WORK ORDER: Go through the entries, filter for the word "waits", and copy every line that has it.

INFORMATION SUPPLIED:
....

-- ==== Sys2Proof/Machine/State.lean ====
section
/-!
DEFINITION. The state of a Kalok X9 module, as plain data. Every piece of state the spec gives the machine is a
field; INVENTORY.md lists each with its rule and reset value. Tables that are mostly empty are sparse (Assoc.lean).
-/
namespace Sys2Proof.Machine

/-! ## Control threads (01_sequential_machine.md) -/

/-- A circular-buffer handle (R157, R305, R306). `div` is the partition for a divert handle. -/
structure Handle where
  dirOut : Bool
  base   : Nat
  log2n  : Nat
  head   : Nat
  tail   : Nat
  eos    : Bool
  /-- OUT: CBADV.EOS has been advanced; EOS follows the last slot (R159) -/
  eosAt  : Bool
  /-- OUT: physical tag of the token of a slot position, where CBADV stamped one (R371) -/
  tags   : Assoc Nat
  div    : Option Nat
  node   : Nat
  user   : Word
  deriving DecidableEq, Repr

/-! ## Streams, copies, tasks and collectives as they are issued (04 R97, 06 R144 to R161, 09 R206) -/

/-- A stream pattern record (R97). Strides are signed. -/
structure SRec where
  addr    : Nat
  base    : Nat
  scale   : Nat
  counts  : List Nat
  fmt     : Nat
  skind   : Nat
  chase   : Bool
  rm      : Nat
  strides : List Int
  deriving DecidableEq, Repr

/-- A binding of a stream port (R302, R303, R305). -/
inductive Binding
  | stream (rec : SRec) (tid : Nat) (plot slot ctr : Nat) (user : Word) (pkeys : Word) (total : Nat)
  | handle (tid h : Nat) (plot slot : Nat) (user : Word)
  deriving DecidableEq, Repr

/-- The operands of a copy (R145, R148): for a linear copy the addresses; for a tile copy the descriptors and plots. -/
inductive CopyOp
  | linear (dst src len : Nat)
  | tile (dst src : BitVec 512) (dPlot sPlot : Nat) (loadw : Option Nat)
  deriving DecidableEq, Repr

/-- A copy under way or queued (R144 to R146): what it copies, its counter and record, the bytes done, whether a read
met an uncorrectable error, bytes it has read or overwritten (by position in the copy, and from 2^64 on by physical address:
what stood there before the copy began), the pages reported, and
whether it is held at a failing unit or waits for its LOADW. -/
structure CopyJob where
  op     : CopyOp
  total  : Nat
  pkeys  : Word
  tid    : Nat
  ctr    : Nat
  plot   : Nat
  slot   : Nat
  user   : Word
  pos    : Nat
  /-- bytes of the unit under way that are written: those before a failing piece (R146) -/
  part   : Nat
  uncorr : Bool
  /-- the source bytes read for the unit under way, by position (R146) -/
  snap   : Assoc Byte
  /-- what this copy has written over, by address, where its ranges share bytes (R145) -/
  olds   : Assoc Byte
  pages  : List Nat
  held   : Bool
  retryAt : Nat
  /-- an invalidation has reached a page it is held on (R104, R146) -/
  retryNow : Bool
  waitLoad : Bool
  deriving DecidableEq, Repr

/-- An entry of a copy queue (R144, R313). A fence carries its number and the plot that issued it. -/
inductive CopyEnt
  | op (j : CopyJob)
  | fence (id plot : Nat)
  deriving DecidableEq, Repr

/-- A participant's operation in a collective queue: the collective by its key in `State.colls`, and its rank. -/
structure CollJob where
  coll   : Nat
  rank   : Nat
  total  : Nat
  tid    : Nat
  ctr    : Nat
  plot   : Nat
  slot   : Nat
  user   : Word
  deriving DecidableEq, Repr

/-- An entry of a collective queue (R206, R317). -/
inductive CollEnt
  | op (j : CollJob)
  | fence (id plot : Nat)
  deriving DecidableEq, Repr

/-- A task record (R161) with its number in its queue, and whether it has started or completed (R163). -/
structure Task where
  num     : Nat
  entry   : Nat
  hash    : Nat
  nreq    : Nat
  barrier : Bool
  args    : List Word
  deriving DecidableEq, Repr

/-- A participant of a collective on this module that has issued (R206, R317): its rank, launch, queue, buffers and
partition, the MODULE of every rank, and the elements it has stored. -/
structure CollPart where
  rank    : Nat
  vd      : Nat
  lseq    : Nat
  part    : Nat
  key     : Nat
  inva    : Nat
  outva   : Nat
  scaleva : Nat
  modules : List Nat
  wrote   : Nat
  deriving DecidableEq, Repr

/-- A COLL as it is issued: what its participant brings to the collective (R206, R317). -/
structure CollReq where
  comm   : Nat
  op     : CollOp
  red    : CollRed
  fmt    : CollFmt
  sc     : Bool
  n      : Nat
  len    : Nat
  root   : Nat
  part   : CollPart
  tid    : Nat
  plot   : Nat
  slot   : Nat
  user   : Word
  deriving DecidableEq, Repr

/-! ## What a thread waits for, and threads -/

/-- A command that has passed its checks and has not been issued: what its issue does (R298, R299). -/
inductive Issue
  | sbind (node : Nat) (b : Binding) (ctr total : Nat)
  | hbind (node h : Nat) (hd : Handle) (b : Binding)
  | copy (key ctr total : Nat) (e : CopyEnt)
  | fence (coll : Bool) (plot : Nat) (keys : List Nat)
  | coll (key ctr total : Nat) (r : CollReq)
  | postc (q : Nat) (t : Task)
  | evpost (plot slot : Nat) (user : Word)
  deriving DecidableEq, Repr

/-- What a thread waits for (R19). A held memory access is made again from its instruction (R78, R82); `.cmd` waits for
room or a counter with its checks passed (R299); the graph waits name the target; `.swap` is an SBIND that waits for a
swap of its launch (R397). -/
inductive Wait
  | none
  | wfe
  | cbFull (h n : Nat)
  | cbEmpty (h n : Nat)
  | sbar (mask : Nat)
  | gbar (grp : Nat)
  | cmd (op : Issue) (len : Word)
  | swap
  | glaunch (ticket : Nat)
  | gloadsh (target imgva factor : Nat) (word : Word)
  | gswap (target : Nat)
  | gdrain (target : Nat)
  | gend (target : Nat)
  | sibling (plot : Nat)
  | backing (plot page : Nat)
  | logFull (vd : Nat)
  deriving DecidableEq, Repr

/-- Where a thread stands: it may issue, it waits (R19), it is admitted but its gang has not started (R77), it is
halted with its DOUBLE_TRAP record held (R32, R169), or it is halted. -/
inductive TStat
  | ready
  | waiting (w : Wait)
  | gang
  | dead
  deriving DecidableEq, Repr

/-- A control thread (R13, R24 to R27). `slot` and `plot` say where it runs; `idx` is its thread-table entry, or
`task` the queue and number of its task record. -/
structure Thread where
  lseq    : Nat
  idx     : Option Nat
  task    : Option (Nat × Nat)
  plot    : Nat
  slot    : Nat
  stat    : TStat
  pc      : Word
  regs    : List Word
  preds   : BitVec 8
  tcmp    : Word
  intrap  : Bool
  pmode   : Bool
  mode    : Bool
  epc     : Word
  cause   : Nat
  tval    : Word
  tvec    : Word
  scratch : Word
  pend    : List Nat
  lstart  : Word
  lend    : Word
  lcount  : Word
  glseq   : Nat
  handles : Assoc Handle
  htags   : Assoc Nat
  pins    : List Nat
  loads   : List (Nat × Word)
  groups  : List (Nat × Nat)
  deriving DecidableEq, Repr

/-! ## Fault and completion records (06 R156, 07 R167) -/

/-- A fault record: its thirty-two bytes as a number, and the source it waits at while it is held (R169). -/
inductive FSource
  | port (node : Nat)
  | pe (pe h : Nat)
  | thread (tid : Nat)
  | copyQ (die q : Nat)
  | collQ (ioa q : Nat)
  | handlerNode (part : Nat)
  | owl
  deriving DecidableEq, Repr

structure FRec where
  bits : Nat
  src  : FSource
  /-- the record has become held: it could not be written when it was raised (R169) -/
  held : Bool
  deriving DecidableEq, Repr

/-- A completion record on its way to a slot, or to the host event stream (R155, R156). TIME is stamped when it
enters the queue. `lseq` is the launch whose slot it is addressed to; a slot that holds no thread of that launch
sends it to the host event stream of `vd`. -/
structure Event where
  vd     : Nat
  lseq   : Nat
  plot   : Nat
  slot   : Nat
  kind   : Nat
  status : Nat
  cause  : Nat
  queue  : Nat
  user   : Word
  count  : Nat
  toHost : Bool
  /-- the thread whose slot it is; none for a record that goes to whichever thread of the launch holds the slot -/
  tid    : Option Nat
  /-- the stream port, queue or engine that waits behind the record while the queue is full (R155) -/
  src    : Option FSource
  /-- the counter of the thread from which bytes leave at the posting, and how many (R152) -/
  left   : Option (Nat × Nat)
  /-- the modules that the operation reached, which its flow goes on to reach until the record is posted (R408) -/
  flow   : List Nat
  deriving DecidableEq, Repr

/-- A record in a CC's event queue: the slot and thread it is for, and its 256 bits (R155, R156). -/
structure EvEntry where
  slot : Nat
  tid  : Nat
  bits : Nat
  deriving DecidableEq, Repr

/-! ## Streams (04 R97 to R104, 14 R301 to R305) -/

/-- An element of a stream held on a fault (R103, R401): its address and half, the number of its token and its place
there, and its page. -/
structure Spilled where
  at_  : Nat × Bool
  tok  : Nat
  lane : Nat
  page : Nat
  deriving DecidableEq, Repr

/-- A source token under construction or held in the reorder window (R103): its number, its elements so far (`none`:
held in the spill queue) with their addresses and halves, the position it began at, whether it is full, its scale tag
and its ERR bit. -/
structure WinTok where
  num    : Nat
  els    : List (Option Elem)
  at_    : List (Nat × Bool)
  pos    : Nat
  full   : Bool
  stag   : Nat
  err    : Bool
  deriving DecidableEq, Repr

/-- A DATA token that a source emitted with ERR and may read again (R170, R173): its SEQ, the binding it came from, the
address of each element with its half of the byte, the position it began at, and the replays that failed (R174). -/
structure Poison where
  seq   : Nat
  b     : Binding
  at_   : List (Nat × Bool)
  pos   : Nat
  fails : Nat
  deriving DecidableEq, Repr

/-- A stream port (R302 to R304): bindings, generation state, spill queue, window, marks and counts. -/
structure Port where
  active   : Option Binding
  waiting  : Option Binding
  /-- next position in generation order -/
  pos      : Nat
  /-- address of the next chase node; none once the chase has ended -/
  chaseAt  : Option Nat
  visited  : Nat
  /-- DATA tokens begun, and emitted -/
  nTok     : Nat
  emitted  : Nat
  sinceMark : Nat
  generated : Bool
  eosOut   : Bool
  window   : List WinTok
  spill    : List Spilled
  /-- pages already reported (R104) -/
  pages    : List Nat
  /-- tick of the last retry (R104) -/
  retryAt  : Nat
  /-- the port retries at its next step: an invalidation reached its page (R104) -/
  retryNow : Bool
  /-- sink: tokens consumed and not yet stored, with the next lane to store -/
  sinkQ    : List (Token × Nat × List (Option Elem))
  /-- sink: positions consumed, DATA and NULL tokens consumed, EOS consumed -/
  consumed : Nat
  sinkTok  : Nat
  /-- (source: EOS placed in port 0) -/
  eosIn    : Bool
  uncorr   : Bool
  performed : Nat
  /-- block-scale bindings held: block number and tag (R125) -/
  scales   : List (Nat × Nat)
  /-- tokens emitted with ERR, oldest first; they outlive the binding -/
  poisoned : List Poison
  /-- the link of a chase, or the scale of a block, that faulted: generation stands until it is retried (R102) -/
  linkHeld : Option Nat
  deriving DecidableEq, Repr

....

OUTPUT:
whether it is held at a failing unit or waits for its LOADW. -/
/-! ## What a thread waits for, and threads -/
/-- What a thread waits for (R19). A held memory access is made again from its instruction (R78, R82); `.cmd` waits for
room or a counter with its checks passed (R299); the graph waits name the target; `.swap` is an SBIND that waits for a
/-- Where a thread stands: it may issue, it waits (R19), it is admitted but its gang has not started (R77), it is
/-- A fault record: its thirty-two bytes as a number, and the source it waits at while it is held (R169). -/
  /-- the stream port, queue or engine that waits behind the record while the queue is full (R155) -/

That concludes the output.